/-- Settles O36: streaming leaves the sponge state of `streamed`, and `streamed` is the message of HASH. -/
theorem streamingEqualsHashing : Obligations.StreamingEqualsHashing := by
  intro s h blocks last l hl hrange hlen hbytes
  have hmsg : srcBytes h = streamed blocks last l.toNat := srcBytes_eq_streamed (by omega) hlen hbytes
  obtain ⟨s1, hs1, hphase, hlanes, hcount⟩ :=
    absorbBlocks_of_absorbing blocks (s := complete (effect .init s)) rfl
  have hstate : (effect (.final l) { s1 with inBuf := last }).lanes = spongeState (srcBytes h) := by
    rw [hmsg, spongeState_streamed blocks last hl]
    exact congrArg (absorbBlock · _) hlanes
  have hview : (effect (.final l) { s1 with inBuf := last }).outBuf = squeezeBytes (spongeState (srcBytes h)) :=
    congrArg squeezeBytes hstate
  have hblkCnt : s1.blkCnt + 1 = blockCount (srcBytes h).length := by
    rw [hcount, srcBytes_length, hlen, blockCount, Nat.mul_add_div (by decide), Nat.div_eq_of_lt (by omega),
      BitVec.ofNat_add]
    exact congrArg (· + 1) (BitVec.zero_add _)
  exact ⟨_, s1, _, _, exec_of_ready .init s trivial, hs1, exec_of_ready (.final l) _ ⟨hl, hphase⟩,
    exec_of_ready .hash h ((srcInRange_iff h).mpr hrange), hstate, hview, hblkCnt, rfl,
    congrArg (fun o : Block => o.toList.take 32) hview⟩

/-- Settles O37, by induction on the number of commands: each is ready and leaves the premises for the next. -/
theorem squeezesYieldTheStream : Obligations.SqueezesYieldTheStream := by
  intro k
  induction k with
  | zero =>
    intro s _ _ hout
    exact ⟨s, rfl, by rw [Function.iterate_zero, id_eq, ← hout]⟩
  | succ k ih =>
    intro s hp hb _
    obtain ⟨t, hrun, ht⟩ := ih (complete (effect .squeeze s)) hp rfl rfl
    refine ⟨t, ?_, ?_⟩
    · rw [List.replicate_succ, runCommands_cons_of_ready (i := .squeeze) hp, hrun]
    · rw [ht, Function.iterate_succ_apply]
      simp [effect, squeezeOut, complete, hb]

end Sys2Proof.Machine
end

section
/-! SUPPORT. The proof-blob packer (43_packer.md), with O26, O27 and O38 to O40. -/

namespace Sys2Proof.Machine

open Sys2Proof.Slice0

variable {s : State}

/-! ### The blob byte by byte -/

/-- Byte k of a count written big-endian (00_scope.md R14). -/
theorem be32bytes_ofNat_getElem? (n : Nat) {k : Nat} (hk : k < 4) :
    (be32bytes (BitVec.ofNat 32 n))[k]? = some (BitVec.ofNat 8 (n / 256 ^ (3 - k))) := by
  interval_cases k <;>
    simp only [be32bytes, List.getElem?_cons_zero, List.getElem?_cons_succ, Option.some.injEq, ← BitVec.toNat_inj,
      BitVec.extractLsb'_toNat, BitVec.toNat_ofNat, Nat.shiftRight_eq_div_pow] <;>
    omega

/-- The four bytes of a word read big-endian are the word (00_scope.md R14). -/
theorem foldl_be32bytes (v : Word) : (be32bytes v).foldl (fun a b => 256 * a + b.toNat) 0 = v.toNat := by
  have hv := v.isLt
  simp only [be32bytes, List.foldl_cons, List.foldl_nil, BitVec.extractLsb'_toNat, Nat.shiftRight_eq_div_pow]
  omega

/-- Lengths that pack are multiples of 32, and their field count fits 32 bits (43_packer.md R201). -/
theorem lengths_of_packProofBlob_some {pi pf blob : Bytes} (h : packProofBlob pi pf = some blob) :
    pi.length % 32 = 0 ∧ pf.length % 32 = 0 ∧ pf.length / 32 + pi.length / 32 < 2 ^ 32 := by
  have hok := mt (packProofBlob_none_iff pi pf).mpr (by simp [h])
  omega

/-- Settles O38: FormatError is `packProofBlob_none_iff`, and a blob is its three parts, whose count does not wrap. -/
theorem proofBlobLayout : Obligations.ProofBlobLayout := by
  refine fun pi pf => ⟨packProofBlob_none_iff pi pf, fun blob h => ?_⟩
  obtain ⟨hpi, hpf, hcount⟩ := lengths_of_packProofBlob_some h
  rw [packProofBlob_some h, List.append_assoc]
  refine ⟨?_, ?_, ?_⟩
  · simp only [List.length_append, be32bytes_length]
    omega
  · rw [List.take_left' (be32bytes_length _), foldl_be32bytes, BitVec.toNat_ofNat, Nat.mod_eq_of_lt hcount,
      Nat.add_comm]
  · exact List.drop_left' (be32bytes_length _)

theorem blobOf_getElem?_count {k : Nat} (hk : k < 4) :
    (blobOf s)[k]? = some (BitVec.ofNat 8 ((s.piLen.toNat / 32 + s.pfLen.toNat / 32) / 256 ^ (3 - k))) := by
  rw [blobOf, List.append_assoc, List.getElem?_append_left hk, be32bytes_ofNat_getElem? _ hk, Nat.add_comm]

theorem blobOf_getElem?_pi {k : Nat} (hk : k < s.piLen.toNat) :
    (blobOf s)[4 + k]? = some (dmemRead s (s.piAddr.toNat + k)) := by
  rw [blobOf, List.append_assoc, List.getElem?_append_right (by simp), be32bytes_length, Nat.add_sub_cancel_left,
    List.getElem?_append_left (by simpa using hk), piBytes, memRead_getElem? s _ _ k hk]

theorem blobOf_getElem?_pf {k : Nat} (hk : k < s.pfLen.toNat) :
    (blobOf s)[4 + s.piLen.toNat + k]? = some (dmemRead s (s.pfAddr.toNat + k)) := by
  have hlen : (be32bytes (BitVec.ofNat 32 (s.pfLen.toNat / 32 + s.piLen.toNat / 32)) ++ piBytes s).length =
      4 + s.piLen.toNat := by simp
  rw [blobOf, List.getElem?_append_right (by omega), hlen, Nat.add_sub_cancel_left, pfBytes,
    memRead_getElem? s _ _ k hk]

/-! ### The operands that pass FORMAT and RANGE -/

/-- Each source lies inside DMEM, which has at most 2^24 bytes (00_scope.md R6). -/
theorem sourceLengths_le (hr : sourcesInRange s = true) : s.piLen.toNat ≤ 2 ^ 24 ∧ s.pfLen.toNat ≤ 2 ^ 24 := by
  rw [sourcesInRange_iff] at hr
  have hd := dmemBytes_le s
  omega

/-- BLOB_LEN does not wrap (10_state.md R34). -/
theorem toNat_ofNat_blobLength (hr : sourcesInRange s = true) :
    (BitVec.ofNat 32 (blobLength s)).toNat = blobLength s := by
  obtain ⟨hpi, hpf⟩ := sourceLengths_le hr
  exact Nat.mod_eq_of_lt (by rw [blobLength]; omega)

/-- Settles O39: the bounds are those of the two lengths, and FORMAT alone gives the blob. -/
theorem fieldCountAlwaysFits : Obligations.FieldCountAlwaysFits := by
  intro s hf hr
  obtain ⟨hpi, hpf⟩ := sourceLengths_le hr
  exact ⟨by omega, by rw [blobLength]; omega, blobOf s, packProofBlob_of_checks s hf⟩

/-! ### PACK -/

/-- The two range checks of PACK as one (43_packer.md R206). -/
theorem packInRange_iff (s : State) : sourcesInRange s = true ∧ destInRange s = true ↔
    s.piAddr.toNat + s.piLen.toNat ≤ dmemBytes s ∧ s.pfAddr.toNat + s.pfLen.toNat ≤ dmemBytes s ∧
      s.dstAddr.toNat + (4 + s.piLen.toNat + s.pfLen.toNat) ≤ dmemBytes s := by
  rw [sourcesInRange_iff, destInRange_iff, and_assoc]

theorem exec_pack_of_bad_format (hf : ¬formatOk s = true) : exec .pack s = .next (Raised .format s) :=
  if_pos (Bool.eq_false_of_not_eq_true hf)

theorem exec_pack_of_out_of_range (hf : formatOk s = true) (hr : ¬(sourcesInRange s = true ∧ destInRange s = true)) :
    exec .pack s = .next (Raised .range s) :=
  (if_neg (by simp [hf])).trans
    (if_pos ((not_and_or.mp hr).imp Bool.eq_false_of_not_eq_true Bool.eq_false_of_not_eq_true))

theorem exec_pack_of_overlap (hf : formatOk s = true) (hr : sourcesInRange s = true ∧ destInRange s = true)
    (ho : destOverlaps s = true) : exec .pack s = .next (Raised .overlap s) :=
  (if_neg (by simp [hf])).trans ((if_neg (by simp [hr])).trans (if_pos ho))

/-- After PACK the blob stands at DST_ADDR (43_packer.md R206). -/
theorem dmemRead_pack {k : Nat} {b : Byte} (h : (blobOf s)[k]? = some b) :
    dmemRead (complete (effect .pack s)) (s.dstAddr.toNat + k) = b := by
  obtain ⟨hk, rfl⟩ := List.getElem?_eq_some_iff.mp h
  exact dmemRead_memWrite_inside s.dstAddr.toNat (blobOf s) s k hk

/-- A byte of DMEM below or above the blob is as before (43_packer.md R206). -/
theorem dmemRead_pack_outside {a : Nat} (h : a < s.dstAddr.toNat ∨ s.dstAddr.toNat + blobLength s ≤ a) :
    dmemRead (complete (effect .pack s)) a = dmemRead s a :=
  dmemRead_memWrite_outside s.dstAddr.toNat (blobOf s) s a (by rwa [blobOf_length])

Problem description
Retype the first line of the entries and every line after it, please, through the line that contains "big-endian (00_scope.md R14). -/". Add nothing.

Expected answer
/-- Settles O36: streaming leaves the sponge state of `streamed`, and `streamed` is the message of HASH. -/
theorem streamingEqualsHashing : Obligations.StreamingEqualsHashing := by
  intro s h blocks last l hl hrange hlen hbytes
  have hmsg : srcBytes h = streamed blocks last l.toNat := srcBytes_eq_streamed (by omega) hlen hbytes
  obtain ⟨s1, hs1, hphase, hlanes, hcount⟩ :=
    absorbBlocks_of_absorbing blocks (s := complete (effect .init s)) rfl
  have hstate : (effect (.final l) { s1 with inBuf := last }).lanes = spongeState (srcBytes h) := by
    rw [hmsg, spongeState_streamed blocks last hl]
    exact congrArg (absorbBlock · _) hlanes
  have hview : (effect (.final l) { s1 with inBuf := last }).outBuf = squeezeBytes (spongeState (srcBytes h)) :=
    congrArg squeezeBytes hstate
  have hblkCnt : s1.blkCnt + 1 = blockCount (srcBytes h).length := by
    rw [hcount, srcBytes_length, hlen, blockCount, Nat.mul_add_div (by decide), Nat.div_eq_of_lt (by omega),
      BitVec.ofNat_add]
    exact congrArg (· + 1) (BitVec.zero_add _)
  exact ⟨_, s1, _, _, exec_of_ready .init s trivial, hs1, exec_of_ready (.final l) _ ⟨hl, hphase⟩,
    exec_of_ready .hash h ((srcInRange_iff h).mpr hrange), hstate, hview, hblkCnt, rfl,
    congrArg (fun o : Block => o.toList.take 32) hview⟩

/-- Settles O37, by induction on the number of commands: each is ready and leaves the premises for the next. -/
theorem squeezesYieldTheStream : Obligations.SqueezesYieldTheStream := by
  intro k
  induction k with
  | zero =>
    intro s _ _ hout
    exact ⟨s, rfl, by rw [Function.iterate_zero, id_eq, ← hout]⟩
  | succ k ih =>
    intro s hp hb _
    obtain ⟨t, hrun, ht⟩ := ih (complete (effect .squeeze s)) hp rfl rfl
    refine ⟨t, ?_, ?_⟩
    · rw [List.replicate_succ, runCommands_cons_of_ready (i := .squeeze) hp, hrun]
    · rw [ht, Function.iterate_succ_apply]
      simp [effect, squeezeOut, complete, hb]

end Sys2Proof.Machine
end

section
/-! SUPPORT. The proof-blob packer (43_packer.md), with O26, O27 and O38 to O40. -/

namespace Sys2Proof.Machine

open Sys2Proof.Slice0

variable {s : State}

/-! ### The blob byte by byte -/

/-- Byte k of a count written big-endian (00_scope.md R14). -/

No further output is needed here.